Jack’s relationship with his employees was one of love and stress with love usually winning out. One outside observer who did substantial personnel consulting for Vanguard made the following observation (Slater, 1997):

“(M)ost of the people who have direct contact with Bogle are very intimidatd by him. They respect him but he scares them. They dread going to his meetings because they’re going to be called to task for something …(or) challenged to defend something… Jack Bogle is not a modern-day participative manager. There’s a little trembling in the boots in dealing with him.”

Yet the same consultant went on to say that Jack was regarded as caring for his people and being accessible. There seemed to be a feeling that the rough parts of his personality were more than offset by his strengths. Here for example, is how one of his top executives felt about working for him (Slater, 1997):

“(Bogle can be ) impetuous, callous, uncaring and mercurial (and he) can make you feel absolutely stupid…It can be maddening to work for him. By the same token, I wouldn’t trade jobs with anybody; I’ve learned the ins and outs of this industry from the very best.”

The executive just quoted went on to say that Jack was totally loyal to his employees and excelled at showing appreciation when someone did good work.


In early 1996 Jack Bogle stepped down as Vanguard’s CEO. Putting his career in perspective during an interview with Mutual Funds magazine, he said ( Hagy,p.56):

“The recognition we’ve had for doing the right thing the right way is important to me. This is a business where you can get dazzled by big numbers pretty easily and it doesn’t last forever.
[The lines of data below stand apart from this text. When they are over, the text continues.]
-- ==== Sys2Proof/Machine/Bits.lean ====
section
/-! DEFINITION. Bit vectors and byte strings: `pack`, `value`, `bits_N` (00_scope.md R11), `le16`, `le32`, `bytes_le32` (R12). -/

namespace Sys2Proof

/-- `value(bv)` (R11): bit i has weight 2^i. -/
def value : Bits → Nat
  | [] => 0
  | b :: bs => b.toNat + 2 * value bs

/-- `bits_n(v)` (R11): the BitVector of length n with `bv[i] = v[i]`. -/
def bitsOf : Nat → Nat → Bits
  | 0, _ => []
  | n + 1, v => (v % 2 == 1) :: bitsOf n (v / 2)

/-- `zeros(n)` (40_tap.md R151). -/
def zeros (n : Nat) : Bits := List.replicate n false

/-- The first `k` bytes of the packing: byte j holds bits 8j to 8j+7, missing bits are zero. -/
def packBytes : Nat → Bits → List Byte
  | 0, _ => []
  | k + 1, bv => BitVec.ofNat 8 (value (bv.take 8)) :: packBytes k (bv.drop 8)

/-- `ceil(n / 8)` (R11). -/
def byteCount (n : Nat) : Nat := (n + 7) / 8

/-- `pack(bv)` (R11). -/
def pack (bv : Bits) : List Byte := packBytes (byteCount bv.length) bv

/-- The bits of a byte string, byte k bit j at position 8k + j. -/
def bitsOfBytes (bs : List Byte) : Bits := bs.flatMap fun b => bitsOf 8 b.toNat

/-- `le16` of two bytes, the low one first (R12). -/
def le16 (b0 b1 : Byte) : BitVec 16 := b1 ++ b0

/-- `le32` of four bytes, the low one first (R12). -/
def le32 (b0 b1 b2 b3 : Byte) : Word := b3 ++ b2 ++ b1 ++ b0

/-- The bytes of a 16-bit field, low byte first (30_encoding.md R100). -/
def bytesLe16 (w : BitVec 16) : List Byte := [w.extractLsb' 0 8, w.extractLsb' 8 8]

/-- `bytes_le32(w)` (R12). -/
def bytesLe32 (w : Word) : List Byte :=
  [w.extractLsb' 0 8, w.extractLsb' 8 8, w.extractLsb' 16 8, w.extractLsb' 24 8]

end Sys2Proof
end

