-- ==== Sys2Proof/Machine/Dap.lean ====
section
/-! DEFINITION. The DAP commands: SELECT_AP, AP_TRANSFER, READ_MEMORY, WRITE_MEMORY, CORE_HALT, CORE_RESUME, CORE_RESET and DEVICE_BIND (41_dap.md R181 to R201). -/

namespace Sys2Proof.Machine

/-- The DAP precondition (R181). -/
def dapCheck (s : State) : Option Refusal := orElse (if s.device = none then some .notBound else none) (tapCheck s)

/-- SELECT_AP (R187). -/
def execSelectAp (ap : Byte) (reg : Word) (s : State) : Outcome :=
  command true dapCheck (fun s => (selectBody ap reg s).bind fun _ s => .ok .empty s) s

/-- AP_TRANSFER (R195): a write returns its data. -/
def execApTransfer (write : Bool) (addr data : Word) (s : State) : Outcome :=
  command true dapCheck
    (fun s =>
      if misaligned addr then .raise (alignmentError .none addr) s
      else if write then (memWrite addr data s).bind fun _ s => .ok (.word data) s
      else (memRead addr s).bind fun w s => .ok (.word w) s) s

/-- The DAP precondition and the range check (R196, R197). -/
def dapRangeCheck (addr : Word) (len : Nat) (s : State) : Option Refusal := orElse (dapCheck s) (rangeCheck addr len)

/-- READ_MEMORY (R196). -/
def execReadMemory (addr len : Word) (s : State) : Outcome :=
  command true (dapRangeCheck addr len.toNat)
    (fun s =>
      if misalignedRange addr len.toNat then .raise (alignmentError .none addr) s
      else (readWords (len.toNat / 4) addr s).bind fun bs s => .ok (.bytes bs) s) s

/-- WRITE_MEMORY (R197). -/
def execWriteMemory (addr : Word) (data : List Byte) (s : State) : Outcome :=
  command true (dapRangeCheck addr data.length)
    (fun s =>
      if misalignedRange addr data.length then .raise (alignmentError .none addr) s
      else (writeWords addr data s).bind fun _ s => .ok .empty s) s

/-- CORE_HALT (R198). -/
def execCoreHalt (s : State) : Outcome :=
  command true dapCheck (fun s => (memWrite dhcsrAddr dhcsrHalt s).bind fun _ s => .ok .empty s) s

/-- CORE_RESUME (R199). -/
def execCoreResume (s : State) : Outcome :=
  command true dapCheck (fun s => (memWrite dhcsrAddr dhcsrResume s).bind fun _ s => .ok .empty s) s

/-- CORE_RESET (R200): the block relocks before the write. -/
def execCoreReset (s : State) : Outcome :=
  command true dapCheck
    (fun s => (memWrite aircrAddr aircrSysreset { s with flashUnlocked := false }).bind fun _ s => .ok .empty s) s

/-- The UnsupportedDeviceError of DEVICE_BIND and FLASH_DETECT (R201, 42_flash.md R230). -/
def unsupportedDeviceError (addr : Word) : ErrorRecord := ⟨.unsupportedDeviceError, .none, addr, 0⟩

/-- DEVICE_BIND (R201): no pin operation; on an unknown id the previous binding is kept. -/
def execDeviceBind (idcode : Word) (s : State) : Outcome :=
  command true noCheck
    (fun s =>
      match catalogLookup s idcode with
      | none => .raise (unsupportedDeviceError idcode) s
      | some (_, d) => .ok .empty { s with device := some d, driver := none, flashUnlocked := false, selValid := false }) s

end Sys2Proof.Machine
end

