-- ==== Sys2Proof/Machine/Tap.lean ====
section
/-! DEFINITION. The TAP commands TAP_RESET, SHIFT_IR, SHIFT_DR and READ_IDCODE (40_tap.md R147 to R152). -/

namespace Sys2Proof.Machine

/-- TAP_RESET (R147). -/
def execTapReset (s : State) : Outcome :=
  command true noCheck
    (fun s => (resetCycles s).bind fun _ s => .ok .empty { s with ir := none, selValid := false }) s

/-- The checks of a shift of `len` bits (R149, R151). -/
def shiftCheck (len : Nat) (s : State) : Option Refusal :=
  orElse (if len = 0 then some .zeroLen else none) (tapCheck s)

/-- SHIFT_IR (R149). -/
def execShiftIr (bits : Bits) (s : State) : Outcome :=
  command true (shiftCheck bits.length) (fun s => (scanIr bits s).bind fun _ s => .ok .empty s) s

/-- SHIFT_DR (R151). -/
def execShiftDr (src : DrSource) (s : State) : Outcome :=
  command true (shiftCheck (shiftLen src)) (fun s => (scanDr (shiftTdi src) s).bind fun out s => .ok (.bits out) s) s

/-- The NoDeviceError of READ_IDCODE (R152). -/
def noDeviceError (v : Word) : ErrorRecord := ⟨.noDeviceError, .none, v, 0⟩

/-- READ_IDCODE (R152): BYPASS, then 32 bits with TDI low; the first sampled bit is bit 0 (30_encoding.md R122). -/
def execReadIdcode (s : State) : Outcome :=
  command true tapCheck
    (fun s =>
      (scanIr (irBits irBypassCode) s).bind fun _ s =>
      (scanDr (zeros idcodeLen) s).bind fun out s =>
      if sentinel (BitVec.ofNat 32 (value out)) then .raise (noDeviceError (BitVec.ofNat 32 (value out))) s
      else .ok (.word (BitVec.ofNat 32 (value out))) s) s

end Sys2Proof.Machine
end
But the letters I get from shareholders … that’s really a lot of encouragement.”


1. Bogle, John C. Bogle on Mutual Funds: Perspectives for the Intelligent Investor. New York: Dell Publishing, 1994.
2. Hagy, James, Deanne Morgan and Barbara Whelehan, ” 1997 All-Star Awards,” Mutual Funds, March, 1997, pp. 40-57.
3. Slater, Robert. John Bogle and the Vanguard Experiment. Chicago: Richard D. Irwing, 1997.
4. Spears, Gregory, ” The First Family of Frugality,” Kiplinger’s Personal Finance Magazine, September, 1996, pp. 4-48.
5. Vanguard Group. Vanguard Index Trust: Annual Report. Valley Forge, Pennsylvania, December, 1996.